Ireland Records First Ever Non-Farmer Started Gorse Fire
A GORSE FIRE on the outskirts of the Waterford village of Halladearg has been labeled the first of its kind, as gardaí suspect it wasn’t a farmer who started it, WWN can reveal.
“Usually with a ‘controlled fire’ spread across vast swathes of land endangering houses and sending toxic fumes into the air since it’s a harmless farmer that can be left to it but now it might have been a nature-hating vandal, it’s all hands on deck to find this criminal who has a black hole where their heart should be,” explained a responding garda.

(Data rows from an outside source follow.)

/-- The word's one effect is the flags. -/
def FlagRes (b : Nat) (f : Flags) (v t : State) : Prop :=
  t.flags b = f ∧ WordEnds b [F.BRN_FLAGS_TVCNZ b] [] [] (v.pc b + 1) (v.bx b) v t

/-- The word's one effect is pointer Pp, and the flags where it writes them. -/
def PtrRes (b p r : Nat) (f : Flags) (v t : State) : Prop :=
  t.preg b p = r ∧ t.flags b = f ∧
    WordEnds b [F.BRN_B b (2 * p), F.BRN_B b (2 * p + 1), F.BRN_FLAGS_TVCNZ b] [] [] (v.pc b + 1) (v.bx b) v t

/-- A word has addressed coprocessor cp: all but the cipher engine count as busy for the next slice for 300 µs (R457), which the model counts
as ten ticks of XK32 (notes/assumptions/59.md). -/
def AdverbHeld (cp : Nat) (v t : State) : Prop :=
  t.bist = if cp = 2 then v.bist else { v.bist with advAge := 10 }

/-- The word's one effect is on the burner's hidden state: its context of coprocessor cp. -/
def CtxRes (b cp : Nat) (x : BurnerX) (v t : State) : Prop :=
  AdverbHeld cp v t ∧ WordEnds b [] [.bist] [] (v.pc b + 1) x v t

/-- What one half of a clause writes to its register, if it does, from the state before the word (R101). -/
def halfVal (b : Nat) (h : ClauseHalf) (v : State) : Option Nat :=
  let x := v.breg b h.d.toNat
  let y := v.breg b h.s.toNat
  [if h.d = h.s then none else some y, some h.s.toNat, some ((x + y) % 256), some (diff 8 x y 0), some (x &&& y), some (x ||| y),
    some (x ^^^ y), none].getD h.op.toNat none

/-- The flags that one half of a clause writes, if it does (R101). -/
def halfFlags (b : Nat) (h : ClauseHalf) (v : State) : Option Flags :=
  let x := v.breg b h.d.toNat
  let y := v.breg b h.s.toNat
  let f := v.flags b
  [none, none, some (sumFlags 8 x y 0 f), some (diffFlags 8 x y 0 f), some (znFlags 8 (x &&& y) f), some (znFlags 8 (x ||| y) f),
    some (znFlags 8 (x ^^^ y) f), some (diffFlags 8 x y 0 f)].getD h.op.toNat none

/-- The physical address of a window address (R76). -/
def windowAddr (b a : Nat) (v : State) : Nat := v.rd (F.BRN_W_BASE b (a / 2 ^ 14)) * 2 ^ 14 + a % 2 ^ 14

/-- An address lies in SRAM, in a bank that is not retired, in the context RAM or in the frame buffer (R25, R461). -/
def State.ramAt (v : State) (p : Nat) : Bool :=
  (decide (0x400000 ≤ p) && decide (p < 0x480000) && !bitOf (v.rd F.BIST_MEMRET_BANK) ((p - 0x400000) / 0x8000)) ||
    (decide (0x480000 ≤ p) && decide (p < 0x488000)) || (decide (0x490000 ≤ p) && decide (p < 0x4B0000))

/-- Burner b reaches a byte of RAM whole: the security maps leave it open, no memory test holds its segment, and no tag that is still to be
checked keeps it. -/
def State.ramOk (v : State) (b p : Nat) : Bool := v.ramAt p && !v.closedTo b p && !v.segTouched p 1 && !v.c2Hidden p && !v.cellHidden p

/-- An address that no store reaches: flash, the fine area, the boot ROM, a retired bank of SRAM, and what is unassigned (R25, R26). -/
def State.noStore (v : State) (p : Nat) : Bool := !v.ramAt p && (decide (p < 0x500000) || decide (0x514000 ≤ p))

/-- An address that no load reaches: a retired bank of SRAM, what is unassigned, and the boot ROM once it has handed over (R25, R26,
R496). -/
def State.noLoad (v : State) (p : Nat) : Bool :=
  v.noStore p && decide (0x400000 ≤ p) && !(decide (0x540000 ≤ p) && decide (p < 0x580000)) &&
    !(decide (0x600000 ≤ p) && decide (p < 0x608000) && !v.boot.handedOver)

/-- An ATOM word on the byte that Pp addresses (R108): put is the new byte by the old one, none where the word writes none, and
would what it would write; fin says the word's effect on registers and flags by the old byte. -/
def AtomRes (b p word : Nat) (put : Nat → Option Nat) (would : Nat → Nat) (ks : List Fld) (fin : Nat → State → Prop)
    (v t : State) : Prop :=
  let a := v.preg b p
  let ph := windowAddr b a v
  let r := busRead b ph 1 v
  if (v.on (F.BRN_W_EN b (a / 2 ^ 14)) && v.on (F.BRN_W_WE b (a / 2 ^ 14))) = false then ExcTaken b 4 0 ph word v t
  else
    (r.1 = .bus → ExcTaken b 4 0 ph word v t) ∧ (r.1 = .security → ExcTaken b 5 0 ph word v t) ∧
    (∀ m, r.1 = .ok m →
      (v.verdict b ph 1 true (would m) = .security → v.verdict b ph 1 true 2 ≠ .bus → ExcTaken b 5 0 ph word v t) ∧
      (v.verdict b ph 1 true (would m) = .bus → ExcTaken b 4 0 ph word v t) ∧
      (v.verdict b ph 1 true (would m) = .ok →
        let w := ((put m).map fun x => writeAt b (ownAddr b ph) 1 x r.2).getD r.2
        if w.boot.held then Frame [] [] [] w t else fin m t ∧ WordEnds b ks [] [] (w.pc b + 1) (w.bx b) w t)) ∧
    (v.ramOk b ph = true →
      let m := (v.byte ph).toNat
      let x := (put m).getD m
      t.byte ph = BitVec.ofNat 8 x ∧ (∀ c, c ≠ ph → t.byte c = v.byte c) ∧ fin m t ∧
        WordEnds b ks [.busData] [] (v.pc b + 1) (v.bx b) (v.setByte ph (BitVec.ofNat 8 x)) t)

/-- The byte at a coprocessor register for burner b, where the coprocessor defines it (R117, R118, R120; of the cipher engine R304). C3 is
busy too while the update block verifies a lock command with it (R454). -/
def State.cpByte (v : State) (b cp cr : Nat) : Option Nat :=
  let x := v.bx b
  let byte := fun n k => n / 256 ^ k % 256
  match cp with
  | 0 =>
    if cr < 2 then some (byte x.c0x cr) else if cr < 4 then some (byte x.c0y (cr - 2))
    else if cr < 9 then some (byte x.c0a (cr - 4)) else if cr = 9 then some x.c0stat else none
  | 1 =>
    if cr < 4 then some (byte (x.c1s % 2 ^ crcWidth x.c1cfg) cr) else if cr = 4 then some x.c1cfg else if cr = 5 then some 0
    else if 0x10 ≤ cr ∧ cr < 0x14 then some (byte x.c1src (cr - 0x10))
    else if 0x14 ≤ cr ∧ cr < 0x18 then some (byte x.c1res (cr - 0x14)) else none
  | 2 => c2Read (v.c2Set b) cr
  | _ =>
    let busy := v.c3.busy || v.upd.lock.isSome
    if cr < 0x200 then some (if busy then 0 else byte (v.c3.vv (cr / 32)) (cr % 32))
    else if cr = 0x200 then
      some ((if busy then 1 else 0) + (if v.c3.err then 2 else 0) + (if v.c3.abort then 4 else 0) + 16 * v.c3.issuer)
    else if cr = 0x201 then some (if busy then 0 else v.c3.mod) else none

/-- One bit passes through a CRC of width w (R118): to the left with the polynomial, or reflected. -/
def crcBit (w poly : Nat) (ref : Bool) (s bit : Nat) : Nat :=
  if ref then s / 2 ^^^ (if (s + bit) % 2 = 1 then revBits w poly else 0)
  else 2 * s % 2 ^ w ^^^ (if (s / 2 ^ (w - 1) + bit) % 2 = 1 then poly else 0)

/-! ### The Whisk (R122 to R131) and resets -/

/-- From u to t no source produces an event, and nothing changes but what firings of channels reach. -/
structure FireFrame (u t : State) : Prop where
  fired : t.fired = u.fired
  regs : ∀ f : Fld, eventBit f.bit = false → t.rd f = u.rd f
  mem : ∀ a, t.byte a = u.byte a
  parts : ∀ p : Part, p.same u t

/-- A channel that is driven now fires: its group neither stopped nor under self-test (R136). -/
def State.canFire (u : State) (c : Nat) : Bool :=
  !bitOf (u.rd F.WHISK_GRPRET_RET) (c / 8) && !(u.whiskTest == some (c / 8))

/-- A channel that is driven now fires, but the firing is held: its group is under self-test (R136). -/
def State.holdsFire (u : State) (c : Nat) : Bool :=
  !bitOf (u.rd F.WHISK_GRPRET_RET) (c / 8) && u.whiskTest == some (c / 8)

/-- The channels cs have fired once each from u to t, in this order, and so have those of hs, whose firings are held (R124, R125, R131,
R136, R137): flags, overruns, burner wakes, task inputs, what is withheld from open channels beside so many source events, what a held
firing will reach, and the groups that count as busy. -/
def ChannelsFired (sources : Nat) (cs hs : List Nat) (u t : State) : Prop :=
  let far := fun c n => u.on (F.WHISK_CFG_SEC c) || !u.brnSecure n
  let reach := fun c k => (taskBlock k).any fun blk => u.on (F.WHISK_CFG_SEC c) || !u.blkSecure blk
  let drives := fun c k => u.on (F.WHISK_TASK_EN k) && u.rd (F.WHISK_TASK_CH k) == c && (taskBlock k).isSome
  let withheld := sources + ((cs ++ hs).map fun c =>
    ((List.range 16).filter fun n => bitOf (u.rd (F.WHISK_WAKE_MASK c)) n && !far c n).length +
      ((List.range 128).filter fun k => drives c k && !reach c k).length).sum
  (∀ c, c < 64 → bitOf (t.rd F.WHISK_FLAG_FLAG) c = (bitOf (u.rd F.WHISK_FLAG_FLAG) c || cs.contains c)) ∧
  (∀ c, c < 64 → bitOf (t.rd F.WHISK_OVRF_OVR) c =
    (bitOf (u.rd F.WHISK_OVRF_OVR) c || (cs.contains c && bitOf (u.rd F.WHISK_FLAG_FLAG) c))) ∧
  (∀ c, c < 64 → t.rd (F.WHISK_OVR c) =
    if cs.contains c && bitOf (u.rd F.WHISK_FLAG_FLAG) c then min (u.rd (F.WHISK_OVR c) + 1) 65535 else u.rd (F.WHISK_OVR c)) ∧
  (∀ n, n < 16 → ∀ c, c < 64 → bitOf (t.rd (F.BRN_WPEND_PEND n)) c =
    (bitOf (u.rd (F.BRN_WPEND_PEND n)) c || (cs.contains c && bitOf (u.rd (F.WHISK_WAKE_MASK c)) n && far c n))) ∧
  t.taskq = u.taskq ++ cs.flatMap (fun c => (List.range 128).filter fun k => drives c k && reach c k) ∧
  t.rd F.WHISK_SECMASK = min (u.rd F.WHISK_SECMASK + withheld) 65535 ∧
  t.on F.WHISK_ERR_SECMASK = (u.on F.WHISK_ERR_SECMASK || decide (0 < withheld)) ∧
  t.whiskHeld = u.whiskHeld ++ hs.map (fun c =>
    ⟨c, u.rd (F.WHISK_WAKE_MASK c) != 0, (List.range 16).filter (fun n => bitOf (u.rd (F.WHISK_WAKE_MASK c)) n && far c n),
      (List.range 128).filter (fun k => drives c k && reach c k)⟩) ∧
  t.rd F.BIST_HOLD = min (u.rd F.BIST_HOLD + hs.length) 65535 ∧
  (∀ g, g < 8 → t.whiskAge.getD g 0 = if (cs ++ hs).any (fun c => c / 8 == g) then 10 else u.whiskAge.getD g 0)

/-- Source n produces an event from u to t, from a secure block or not (R122, R124, R125, R131): every enabled channel that selects it
fires, but an open one not where the source is secure: its flag and overrun stay, and SECMASK sets and counts once for the event. -/
def SourceFires (n : Nat) (isSecure : Bool) (u t : State) : Prop :=
  let selects := (List.range 64).filter fun c => u.on (F.WHISK_CFG_EN c) && u.rd (F.WHISK_CFG_SRC c) == n
  let fires := selects.filter fun c => u.on (F.WHISK_CFG_SEC c) || !isSecure
  Fires n u t ∧ ChannelsFired (if fires.length < selects.length then 1 else 0) (fires.filter u.canFire) (fires.filter u.holdsFire) u t

/-- Task input k, driven while the blocks have nothing left to do, does what a command does (R124, R134): the blocks are left as the command
leaves them, but for the events that are reported and what the column ports show as sent. -/
def TaskDoes (k : Nat) (c : Instr) (s : State) : Prop :=
  ∃ t, exec c s = .next t ∧ (t.taskq = [] → forget (settle { s with taskq := [k] }) = forget (settle t))

/-- The task inputs that set or clear one bit: the task, the field, and its value (R248, R281, R434). -/
def taskBits : List (Nat × Fld × Nat) :=
  [(98, F.MAC_CTL_TXHALT, 1), (99, F.MAC_CTL_TXHALT, 0), (104, F.FWD_CTL_HOLDQ, 1), (105, F.FWD_CTL_HOLDQ, 0), (121, F.HP_CTL_HREQSW, 1),
    (122, F.HP_CTL_HREQSW, 0)]

/-- Every register field from byte address lo to hi - 1 is at its reset value. -/
def ResetIn (lo hi : Nat) (t : State) : Prop :=
  ∀ f : Fld, 8 * lo ≤ f.bit → f.bit < 8 * hi → t.rd f = f.rst % 2 ^ f.w

/-- Every register field from byte address lo to hi - 1 is as it was. -/
def SameIn (lo hi : Nat) (u t : State) : Prop :=
  ∀ f : Fld, 8 * lo ≤ f.bit → f.bit < 8 * hi → t.rd f = u.rd f

/-! ### Receptions (R155 to R163, R195) -/

/-- Of the sixteen slots of the lanes only slot j of lane n has changed, to x. -/
def SlotIs (n j : Nat) (x : Slot) (u t : State) : Prop :=
  t.slot n j = x ∧ (∀ i, i < 8 → ∀ k, k < 2 → i ≠ n ∨ k ≠ j → t.slot i k = u.slot i k) ∧
  { t.mod with slots := [], pullSlot := none, rxq := [] } = { u.mod with slots := [], pullSlot := none, rxq := [] }

/-- What the MAC's open window sees of the modem: the slots new that leave IDLE hold it, and a DET is remembered (R253). -/
def WinSees (new : List Nat) (det : Bool) (u t : State) : Prop :=
  t.mac = if u.on F.MAC_STAT_WIN then
    { u.mac with holders := u.mac.holders ++ new.filter (fun k => !u.mac.holders.contains k), det := u.mac.det || det }
  else u.mac

/-- The fields that a pull of the LO writes. -/
def pullFlds : List Fld := [F.MOD_PULL_ACTIVE, F.MOD_PULL_LANE, F.MOD_PULL_STEPS, F.FE_LOACT_LO]

/-- The LO runs at its programmed frequency plus the pull's steps (R161, R163, R179). -/
def LoAt (steps : Int) (u t : State) : Prop :=
  t.rd F.FE_LOACT_LO = ofInt ((u.rd F.FE_LO_INT * 2 ^ 24 + u.rd F.FE_LO_FRAC : Nat) + steps) 32

/-- Slot j of lane n is IDLE, and the pull it held has ended; a commit that waits for it may take place (R156, R163, R167). -/
def SlotFreed (n j : Nat) (ks : List Fld) (ev : List Nat) (u t : State) : Prop :=
  SlotIs n j {} u t ∧ WinSees [] false u t ∧
  (if u.mod.pullSlot = some (2 * n + j) then
    t.rd F.MOD_PULL_ACTIVE = 0 ∧ t.rd F.MOD_PULL_STEPS = 0 ∧ LoAt 0 u t ∧ t.mod.pullSlot = none
  else t.mod.pullSlot = u.mod.pullSlot) ∧
  (if u.on (cmtPend 0x509) then Within [0x509] (F.WHISK_CMTBLK_BLK :: F.FE_LOACT_LO :: ks) [] [.mod, .mac] (1 :: ev) u t
  else Frame ((if u.mod.pullSlot = some (2 * n + j) then pullFlds else []) ++ ks) [.mod, .mac] ev u t)

/-- The counter that the ending of a reception adds to, by its status (R173). -/
def endCount (n status : Nat) : List Fld :=
  match status with
  | 0 | 1 => [F.LANE_GOOD n]
  | 2 => [F.LANE_CRCBAD n]
  | 3 | 4 => [F.LANE_HDRBAD n]
  | 5 => [F.LANE_LOST n]
  | 6 => [F.RX_ABORT_TX n]
  | 7 => [F.RX_ABORT_FE n]
  | _ => []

“Farmer-commenced gorse fires when out-of-season or out-of-control are listed as ‘suicidal self-immolating gorse’ by the State’s scrub pathologist, we don’t even have a word for when a non-farmer does something like this but we’ll catch the bastard who did it,” added the garda, speaking as several out of control gorse fires have raged across the island in recent weeks.
Gardaí have not ruled out the possibility that the fire started as a result of a BBQ or a teenager discovering what happens when you combine a spray deodorant and an open flame, or a gender reveal party gone wrong.
“Could it have been a teenager with a can of Lynx setting a pink/blue BBQ on fire? We can’t rule anything out,’ concluded the guard.
One local farmer has expressed his anger at the action of these vandals.
“They’re not even doing it for the EU grant money. To think a fire that gets out of control and requires the entire county’s fire and rescues services to stop wasn’t started for money; sends a chill down the spine,” explained farmer Tom Guinney.